Each interface is better for different situations, and there are extensive guides to each of the open interfaces on the Web. XDS is simplified and can reduce development time, but it works only with the NDS DTD and cannot be used when processing other types of XML documents. Serial processing is usually avoided if another interface can be used.

These interfaces are discussed in further detail in Section 2.2, Getting Started.

Discovering Changes in Your Application

Typically, this is the most difficult part of creating a custom driver, and unfortunately, it is the part where we can only provide general guidelines. To monitor changes, you first need to determine how the application stores data, what interfaces are exposed in what programming languages, if the application logs data or supplies an event system, and so on.

If you are lucky, your application stores information in XML and has a full-featured event system. In this case you would simply transform the application's XML into XDS whenever an event occurs and pass this to the DirXML engine.

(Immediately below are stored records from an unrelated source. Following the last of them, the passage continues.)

-- ==== Sys2Proof/Machine/Control.lean ====
section
/-! DEFINITION. The C slot: control transfer, modulo loops, banks, waits and task end (R89 to R104, R192, R268, R293, R341,
R348). A C syllable acts last in its bundle, after the bundle's post-increments (R94). -/

namespace Sys2Proof.Machine

open Host (Outcome)

/-- A mask as the C slot sees it (R90). -/
def cMask (s : State) (m : BitVec 4) : Mask := s.mask .C m

/-- The code pointer of landing l of the page at head + pd (R92). -/
def directPtr (s : State) (p : BitVec 15) (l : BitVec 5) : Word :=
  BitVec.ofNat 64 (wrapN ((s.pipe.span.head : Int) + p.toInt) 48 * 2 ^ 12 + l.toNat)

/-- Later bundles of the slot queues are discarded (R90, R100). -/
def dropLater (p : Pipe) : Pipe :=
  { p with
    bq := p.bq.take 1
    wq := p.wq.filter (fun e => e.bn ≤ p.bn)
    fq := p.fq.filter (fun e => e.bn ≤ p.bn)
    gap := 0
    stop := none }

/-- A taken transfer: the core settles and then enters the target (R90). -/
def transfer (s : State) (ptr : Word) (link : Option Word) : State :=
  let at' := s.bundleAt
  s.modPipe (fun p => { dropLater p with target := some ⟨ptr, false⟩, link := link, tbun := at', refill := 3 })

/-- A transfer to a landing of the transferring bundle's head page, if taken. -/
def branchIf (taken : Bool) (p : BitVec 15) (l : BitVec 5) (s : State) : State :=
  if taken then transfer s (directPtr s p l) none else s

/-- The return pointer of a call: landing x of the head page (R92). -/
def linkPtr (s : State) (x : BitVec 5) : Word := BitVec.ofNat 64 (s.pipe.span.head * 2 ^ 12 + x.toNat)

/-- An indirect transfer: a pointer with bits [63:60] not 0 traps BAD_TARGET (R93). -/
def jumpTo (ptr : Word) (link : Option Word) (s : State) : State :=
  if bitsN ptr.toNat 60 4 = 0 then transfer s ptr link else fixedTrap s cBAD_TARGET ptr .C

def execCNop (s : State) : Outcome State Fault Refusal := .next s
def execCBr (m : BitVec 4) (p : BitVec 15) (l : BitVec 5) (s : State) : Outcome State Fault Refusal :=
  .next (branchIf ((cMask s m).getLsbD 0) p l s)
def execCBrn (m : BitVec 4) (p : BitVec 15) (l : BitVec 5) (s : State) : Outcome State Fault Refusal :=
  .next (branchIf (!(cMask s m).getLsbD 0) p l s)
def execCBrany (m : BitVec 4) (p : BitVec 15) (l : BitVec 5) (s : State) : Outcome State Fault Refusal :=
  .next (branchIf (cMask s m ≠ 0) p l s)
def execCBrall (m : BitVec 4) (p : BitVec 15) (l : BitVec 5) (s : State) : Outcome State Fault Refusal :=
  .next (branchIf (cMask s m = BitVec.allOnes 256) p l s)
def execCJmp (p : BitVec 15) (l : BitVec 5) (s : State) : Outcome State Fault Refusal :=
  .next (branchIf true p l s)
def execCJmpi (a : BitVec 6) (s : State) : Outcome State Fault Refusal := .next (jumpTo (s.bridge a) none s)
def execCCall (x : BitVec 5) (p : BitVec 15) (l : BitVec 5) (s : State) : Outcome State Fault Refusal :=
  .next (transfer s (directPtr s p l) (some (linkPtr s x)))
def execCCalli (x : BitVec 5) (a : BitVec 6) (s : State) : Outcome State Fault Refusal :=
  .next (jumpTo (s.bridge a) (some (linkPtr s x)) s)
def execCRet (a : BitVec 6) (s : State) : Outcome State Fault Refusal := .next (jumpTo (s.bridge a) none s)

/-! ## Modulo loops (R94, R95) -/

def State.modLoop (s : State) (f : LoopState → LoopState) : State := s.modRegs (fun r => { r with loop := f r.loop })

/-- rotate(v) of R95. -/
def rotate (v : Bool) (l : LoopState) : LoopState :=
  let old := l.b
  let shifted := (List.range 7).foldl (fun b j => vset b (j + 1) (vget old j 0)) old
  { l with
    q := l.q <<< 1 ||| (if v then 1 else 0)
    b := vset shifted 0 (vget old 0 0 + l.loops) }

/-- loopi and qset of R95. -/
def loopStart (n : BitVec 32) (e : BitVec 3) (l : LoopState) : LoopState :=
  { l with loopc := n, loope := e, q := if n = 0 then 0 else 1 }

def execCLoop (l : BitVec 5) (s : State) : Outcome State Fault Refusal :=
  let x := s.regs.loop
  .next (if 1 < x.loopc.toNat then
      transfer (s.modLoop (fun y => rotate true { y with loopc := y.loopc - 1 })) (linkPtr s l) none
    else if x.loope ≠ 0 then
      transfer (s.modLoop (fun y => rotate false { y with loopc := 0, loope := y.loope - 1 })) (linkPtr s l) none
    else s.modLoop (fun y => { y with loopc := 0, q := 0xFF }))

def execCLoopi (e : BitVec 3) (n : BitVec 16) (s : State) : Outcome State Fault Refusal :=
  .next (s.modLoop (loopStart (n.setWidth 32) e))
def execCQset (e : BitVec 3) (a : BitVec 6) (s : State) : Outcome State Fault Refusal :=
  .next (s.modLoop (loopStart ((s.bridge a).setWidth 32) e))
def execCBset (j : BitVec 3) (c : BitVec 12) (a : BitVec 6) (s : State) : Outcome State Fault Refusal :=
  .next (s.modLoop (fun l =>
    { l with b := vset l.b j.toNat (s.bridge a), loops := if j = 0 then c.signExtend 64 else l.loops }))
def execCRot (n : BitVec 1) (s : State) : Outcome State Fault Refusal := .next (s.modLoop (rotate (n = 1)))

/-! ## Banks and regions (R96, R97) -/

def Flight.inBank (f : Flight) (k : Nat) : Bool :=
  match f.tgt with
  | .vreg r => r / 10 = k
  | _ => false

def ownerOf (o : BitVec 2) : Owner := match o.toNat with | 0 => .va | 1 => .vb | _ => .f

In some circumstances, the application might not have even a suitable event log, so you might need to build your own event log, implement a system to read this log, then transform the stored events into XDS in order to make the synchronization work.

As mentioned previously, this is left to your creativity.

Where Should I Start?

If you are new to DirXML driver development, Novell DeveloperNet® University provides a free, online DirXML driver creation training course, that is highly recommended. The course is designed to take approximately 24 hours to complete and walks you through the creation of a custom DirXML PBX driver.

DeveloperNet University: Custom Driver Development Course

Section 2.0, Writing a DirXML Driver discusses modifying the provided skeleton drivers to create your DirXML driver.